In caso di conferma, l’annullamento non sarà automatico ma andrà valutato per ogni verifica. La Cassazione ha infatti già dettato i criteri pratici (con un’ordinanza del 20 aprile 2026) per stabilire quando un accesso è regolare e quando è abusivo.

In particolare, un accertamento può venire meno se non rispetta i criteri di motivazione dell’autorizzazione (deve cioè essere giustificato da ragioni concrete e documentate) e se non riguarda un oggetto circoscritto, poiché non sono ammesse indagini generiche alla ricerca di qualsiasi irregolarità.

Inoltre la verifica deve svolgersi in tempi ragionevoli e pertinenti all’indagine (ad esempio, tre giornate per verificare un solo anno d’imposta). Mentre i documenti acquisiti devono essere strettamente legati all’oggetto della verifica.

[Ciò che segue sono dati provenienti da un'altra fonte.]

@[simp] theorem State.setCluster_agenda (s : State) (k : Nat) (x : Cluster) : (s.setCluster k x).agenda = s.agenda := rfl
@[simp] theorem State.setCluster_turn (s : State) (k : Nat) (x : Cluster) : (s.setCluster k x).turn = s.turn := rfl
@[simp] theorem State.setCluster_patience (s : State) (k : Nat) (x : Cluster) : (s.setCluster k x).patience = s.patience := rfl
@[simp] theorem State.setCluster_free (s : State) (k : Nat) (x : Cluster) : (s.setCluster k x).free = s.free := rfl
@[simp] theorem State.setCluster_cur (s : State) (k : Nat) (x : Cluster) : (s.setCluster k x).cur = s.cur := rfl
@[simp] theorem State.setCluster_recq (s : State) (k : Nat) (x : Cluster) : (s.setCluster k x).recq = s.recq := rfl
@[simp] theorem State.setCluster_stall (s : State) (k : Nat) (x : Cluster) : (s.setCluster k x).stall = s.stall := rfl
@[simp] theorem State.setCluster_tick (s : State) (k : Nat) (x : Cluster) : (s.setCluster k x).tick = s.tick := rfl
@[simp] theorem State.setCluster_pkc (s : State) (k : Nat) (x : Cluster) : (s.setCluster k x).pkc = s.pkc := rfl
@[simp] theorem State.setCluster_stopped (s : State) (k : Nat) (x : Cluster) : (s.setCluster k x).stopped = s.stopped := rfl
@[simp] theorem State.setCluster_nodeLocked (s : State) (k : Nat) (x : Cluster) : (s.setCluster k x).nodeLocked = s.nodeLocked := rfl
@[simp] theorem State.setCluster_parts (s : State) (k : Nat) (x : Cluster) : (s.setCluster k x).parts = s.parts := rfl
@[simp] theorem State.setCluster_ctxs (s : State) (k : Nat) (x : Cluster) : (s.setCluster k x).ctxs = s.ctxs := rfl
@[simp] theorem State.setCluster_cores (s : State) (k : Nat) (x : Cluster) : (s.setCluster k x).cores = s.cores := rfl
@[simp] theorem State.setCluster_regst (s : State) (k : Nat) (x : Cluster) : (s.setCluster k x).regst = s.regst := rfl
@[simp] theorem State.setCluster_dirOrder (s : State) (k : Nat) (x : Cluster) : (s.setCluster k x).dirOrder = s.dirOrder := rfl
@[simp] theorem State.setCluster_splitOrder (s : State) (k : Nat) (x : Cluster) : (s.setCluster k x).splitOrder = s.splitOrder := rfl
@[simp] theorem State.setCluster_sidx (s : State) (k : Nat) (x : Cluster) : (s.setCluster k x).sidx = s.sidx := rfl
@[simp] theorem State.setCluster_holdOrder (s : State) (k : Nat) (x : Cluster) : (s.setCluster k x).holdOrder = s.holdOrder := rfl
@[simp] theorem State.setCluster_l2 (s : State) (k : Nat) (x : Cluster) : (s.setCluster k x).l2 = s.l2 := rfl
@[simp] theorem State.setCluster_hbm (s : State) (k : Nat) (x : Cluster) : (s.setCluster k x).hbm = s.hbm := rfl
@[simp] theorem State.setCluster_host (s : State) (k : Nat) (x : Cluster) : (s.setCluster k x).host = s.host := rfl
@[simp] theorem State.setCluster_mcache (s : State) (k : Nat) (x : Cluster) : (s.setCluster k x).mcache = s.mcache := rfl
@[simp] theorem State.setCluster_root (s : State) (k : Nat) (x : Cluster) : (s.setCluster k x).root = s.root := rfl
@[simp] theorem State.setCluster_rowsKept (s : State) (k : Nat) (x : Cluster) : (s.setCluster k x).rowsKept = s.rowsKept := rfl
@[simp] theorem State.setCluster_failedRows (s : State) (k : Nat) (x : Cluster) : (s.setCluster k x).failedRows = s.failedRows := rfl
@[simp] theorem State.setCluster_failedEngines (s : State) (k : Nat) (x : Cluster) : (s.setCluster k x).failedEngines = s.failedEngines := rfl
@[simp] theorem State.setCluster_keys (s : State) (k : Nat) (x : Cluster) : (s.setCluster k x).keys = s.keys := rfl
@[simp] theorem State.setCluster_sealInits (s : State) (k : Nat) (x : Cluster) : (s.setCluster k x).sealInits = s.sealInits := rfl
@[simp] theorem State.setCluster_frr (s : State) (k : Nat) (x : Cluster) : (s.setCluster k x).frr = s.frr := rfl
@[simp] theorem State.setCluster_walkers (s : State) (k : Nat) (x : Cluster) : (s.setCluster k x).walkers = s.walkers := rfl
@[simp] theorem State.setCluster_fired (s : State) (k : Nat) (x : Cluster) : (s.setCluster k x).fired = s.fired := rfl
@[simp] theorem State.setCluster_nextJob (s : State) (k : Nat) (x : Cluster) : (s.setCluster k x).nextJob = s.nextJob := rfl
@[simp] theorem State.setCluster_nmuQ (s : State) (k : Nat) (x : Cluster) : (s.setCluster k x).nmuQ = s.nmuQ := rfl
@[simp] theorem State.setCluster_prims (s : State) (k : Nat) (x : Cluster) : (s.setCluster k x).prims = s.prims := rfl
@[simp] theorem State.setCluster_fronts (s : State) (k : Nat) (x : Cluster) : (s.setCluster k x).fronts = s.fronts := rfl
@[simp] theorem State.setCluster_rings (s : State) (k : Nat) (x : Cluster) : (s.setCluster k x).rings = s.rings := rfl
@[simp] theorem State.setCluster_fifos (s : State) (k : Nat) (x : Cluster) : (s.setCluster k x).fifos = s.fifos := rfl
@[simp] theorem State.setCluster_parked (s : State) (k : Nat) (x : Cluster) : (s.setCluster k x).parked = s.parked := rfl
@[simp] theorem State.setCluster_progs (s : State) (k : Nat) (x : Cluster) : (s.setCluster k x).progs = s.progs := rfl
@[simp] theorem State.setCluster_fences (s : State) (k : Nat) (x : Cluster) : (s.setCluster k x).fences = s.fences := rfl
@[simp] theorem State.setCluster_tmeths (s : State) (k : Nat) (x : Cluster) : (s.setCluster k x).tmeths = s.tmeths := rfl
@[simp] theorem State.setCluster_nextSeq (s : State) (k : Nat) (x : Cluster) : (s.setCluster k x).nextSeq = s.nextSeq := rfl
@[simp] theorem State.setCluster_mregs (s : State) (k : Nat) (x : Cluster) : (s.setCluster k x).mregs = s.mregs := rfl
@[simp] theorem State.setCluster_ports (s : State) (k : Nat) (x : Cluster) : (s.setCluster k x).ports = s.ports := rfl
@[simp] theorem State.setCluster_streams (s : State) (k : Nat) (x : Cluster) : (s.setCluster k x).streams = s.streams := rfl
@[simp] theorem State.setCluster_asks (s : State) (k : Nat) (x : Cluster) : (s.setCluster k x).asks = s.asks := rfl
@[simp] theorem State.setCluster_discarded (s : State) (k : Nat) (x : Cluster) : (s.setCluster k x).discarded = s.discarded := rfl
@[simp] theorem State.setCluster_hdm (s : State) (k : Nat) (x : Cluster) : (s.setCluster k x).hdm = s.hdm := rfl
@[simp] theorem State.setCluster_ideFailed (s : State) (k : Nat) (x : Cluster) : (s.setCluster k x).ideFailed = s.ideFailed := rfl
@[simp] theorem State.setCluster_cxlDown (s : State) (k : Nat) (x : Cluster) : (s.setCluster k x).cxlDown = s.cxlDown := rfl
@[simp] theorem State.setCluster_sessions (s : State) (k : Nat) (x : Cluster) : (s.setCluster k x).sessions = s.sessions := rfl
@[simp] theorem State.setCluster_spdmOut (s : State) (k : Nat) (x : Cluster) : (s.setCluster k x).spdmOut = s.spdmOut := rfl
@[simp] theorem State.setCluster_snoop (s : State) (k : Nat) (x : Cluster) : (s.setCluster k x).snoop = s.snoop := rfl
@[simp] theorem State.setCluster_cacheLines (s : State) (k : Nat) (x : Cluster) : (s.setCluster k x).cacheLines = s.cacheLines := rfl
@[simp] theorem State.setCluster_privWords (s : State) (k : Nat) (x : Cluster) : (s.setCluster k x).privWords = s.privWords := rfl
@[simp] theorem State.setCluster_hostData (s : State) (k : Nat) (x : Cluster) : (s.setCluster k x).hostData = s.hostData := rfl
@[simp] theorem State.setCluster_dies (s : State) (k : Nat) (x : Cluster) : (s.setCluster k x).dies = s.dies := rfl
@[simp] theorem State.setCluster_life (s : State) (k : Nat) (x : Cluster) : (s.setCluster k x).life = s.life := rfl
@[simp] theorem State.setCluster_log (s : State) (k : Nat) (x : Cluster) : (s.setCluster k x).log = s.log := rfl
@[simp] theorem State.setCluster_logCount (s : State) (k : Nat) (x : Cluster) : (s.setCluster k x).logCount = s.logCount := rfl
@[simp] theorem State.setCluster_obsc (s : State) (k : Nat) (x : Cluster) : (s.setCluster k x).obsc = s.obsc := rfl
@[simp] theorem State.setCluster_stt (s : State) (k : Nat) (x : Cluster) : (s.setCluster k x).stt = s.stt := rfl
@[simp] theorem State.setCluster_snt (s : State) (k : Nat) (x : Cluster) : (s.setCluster k x).snt = s.snt := rfl
@[simp] theorem State.setCluster_latchAt (s : State) (k : Nat) (x : Cluster) : (s.setCluster k x).latchAt = s.latchAt := rfl
@[simp] theorem State.setCluster_shadows (s : State) (k : Nat) (x : Cluster) : (s.setCluster k x).shadows = s.shadows := rfl
@[simp] theorem State.setCluster_counts (s : State) (k : Nat) (x : Cluster) : (s.setCluster k x).counts = s.counts := rfl
@[simp] theorem State.setCluster_dump (s : State) (k : Nat) (x : Cluster) : (s.setCluster k x).dump = s.dump := rfl
@[simp] theorem State.setCluster_dumpb (s : State) (k : Nat) (x : Cluster) : (s.setCluster k x).dumpb = s.dumpb := rfl
@[simp] theorem State.setCluster_heldFlits (s : State) (k : Nat) (x : Cluster) : (s.setCluster k x).heldFlits = s.heldFlits := rfl
@[simp] theorem State.setCluster_dumpFlits (s : State) (k : Nat) (x : Cluster) : (s.setCluster k x).dumpFlits = s.dumpFlits := rfl
@[simp] theorem State.setCluster_readOut (s : State) (k : Nat) (x : Cluster) : (s.setCluster k x).readOut = s.readOut := rfl
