theorem Laws.Encoding.sysSlice (h : Hdr) (o : Opnds) (x : BitVec 16) : Laws.Encoding.Statement (.sysSlice h o x) :=
  Laws.Encoding.of_view rfl fun _ => rfl

theorem Laws.Encoding.pair (h : Hdr) (sa sb : Slot) : Laws.Encoding.Statement (.pair h sa sb) :=
  Laws.Encoding.of_event rfl

theorem Laws.Encoding.launchWindowHeader (ctx off : Nat) (data : List (BitVec 8)) : Laws.Encoding.Statement (.launchWindowHeader ctx off data) :=
  Laws.Encoding.of_event rfl

theorem Laws.Encoding.eventWindowWrite (ctx off : Nat) (v : BitVec 64) : Laws.Encoding.Statement (.eventWindowWrite ctx off v) :=
  Laws.Encoding.of_event rfl

theorem Laws.Encoding.launchEligible (ctx lseq : Nat) : Laws.Encoding.Statement (.launchEligible ctx lseq) :=
  Laws.Encoding.of_event rfl

theorem Laws.Encoding.workgroupExpand (ctx lseq : Nat) : Laws.Encoding.Statement (.workgroupExpand ctx lseq) :=
  Laws.Encoding.of_event rfl

theorem Laws.Encoding.admission (core : Nat) : Laws.Encoding.Statement (.admission core) :=
  Laws.Encoding.of_event rfl

theorem Laws.Encoding.claim (core : Nat) : Laws.Encoding.Statement (.claim core) :=
  Laws.Encoding.of_event rfl

theorem Laws.Encoding.workgroupEnd (core wg : Nat) : Laws.Encoding.Statement (.workgroupEnd core wg) :=
  Laws.Encoding.of_event rfl

theorem Laws.Encoding.launchComplete (ctx lseq : Nat) : Laws.Encoding.Statement (.launchComplete ctx lseq) :=
  Laws.Encoding.of_event rfl

theorem Laws.Encoding.resultLand (core idx : Nat) : Laws.Encoding.Statement (.resultLand core idx) :=
  Laws.Encoding.of_event rfl

theorem Laws.Encoding.markerResume (core slot lane : Nat) : Laws.Encoding.Statement (.markerResume core slot lane) :=
  Laws.Encoding.of_event rfl

theorem Laws.Encoding.joinRelease (core slot lane : Nat) : Laws.Encoding.Statement (.joinRelease core slot lane) :=
  Laws.Encoding.of_event rfl

theorem Laws.Encoding.retRelease (core slot lane : Nat) : Laws.Encoding.Statement (.retRelease core slot lane) :=
  Laws.Encoding.of_event rfl

theorem Laws.Encoding.callRetry (core slot lane : Nat) : Laws.Encoding.Statement (.callRetry core slot lane) :=
  Laws.Encoding.of_event rfl

theorem Laws.Encoding.barRelease (core wg bid : Nat) : Laws.Encoding.Statement (.barRelease core wg bid) :=
  Laws.Encoding.of_event rfl

theorem Laws.Encoding.mbarWaitRelease (core slot lane : Nat) : Laws.Encoding.Statement (.mbarWaitRelease core slot lane) :=
  Laws.Encoding.of_event rfl

theorem Laws.Encoding.waitgeReread (core slot lane : Nat) : Laws.Encoding.Statement (.waitgeReread core slot lane) :=
  Laws.Encoding.of_event rfl

theorem Laws.Encoding.cwaitRelease (core slot lane : Nat) : Laws.Encoding.Statement (.cwaitRelease core slot lane) :=
  Laws.Encoding.of_event rfl

theorem Laws.Encoding.cbatchWaitRelease (core slot lane : Nat) : Laws.Encoding.Statement (.cbatchWaitRelease core slot lane) :=
  Laws.Encoding.of_event rfl

theorem Laws.Encoding.ttwaitRelease (core slot lane : Nat) : Laws.Encoding.Statement (.ttwaitRelease core slot lane) :=
  Laws.Encoding.of_event rfl

theorem Laws.Encoding.nfenceRelease (core slot lane : Nat) : Laws.Encoding.Statement (.nfenceRelease core slot lane) :=
  Laws.Encoding.of_event rfl

theorem Laws.Encoding.yieldRelease (core slot lane : Nat) : Laws.Encoding.Statement (.yieldRelease core slot lane) :=
  Laws.Encoding.of_event rfl

theorem Laws.Encoding.tinvComplete (core slot lane : Nat) : Laws.Encoding.Statement (.tinvComplete core slot lane) :=
  Laws.Encoding.of_event rfl

theorem Laws.Encoding.storeDrain (core idx : Nat) : Laws.Encoding.Statement (.storeDrain core idx) :=
  Laws.Encoding.of_event rfl

theorem Laws.Encoding.l1Eviction (core pa : Nat) : Laws.Encoding.Statement (.l1Eviction core pa) :=
  Laws.Encoding.of_event rfl

theorem Laws.Encoding.fetch (core idx : Nat) : Laws.Encoding.Statement (.fetch core idx) :=
  Laws.Encoding.of_event rfl

theorem Laws.Encoding.register (core : Nat) (fromIq : Bool) (idx : Nat) : Laws.Encoding.Statement (.register core fromIq idx) :=
  Laws.Encoding.of_event rfl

Cause in corso e pendenti: cosa succede ora

La parola passa ora alle Sezioni Unite: se verrà riconosciuta la retroattività della tutela, il bacino degli accertamenti a rischio sarà significativo, colpendo in modo mirato tutte quelle ispezioni che oggi mostrano le caratteristiche dell’abuso di potere. Questo vuol dire che se un’impresa o un professionista ha attualmente una causa in corso contro il Fisco, la validità della pretesa tributaria potrebbe essere contestata qualora le prove siano state raccolte tramite un accesso arbitrario.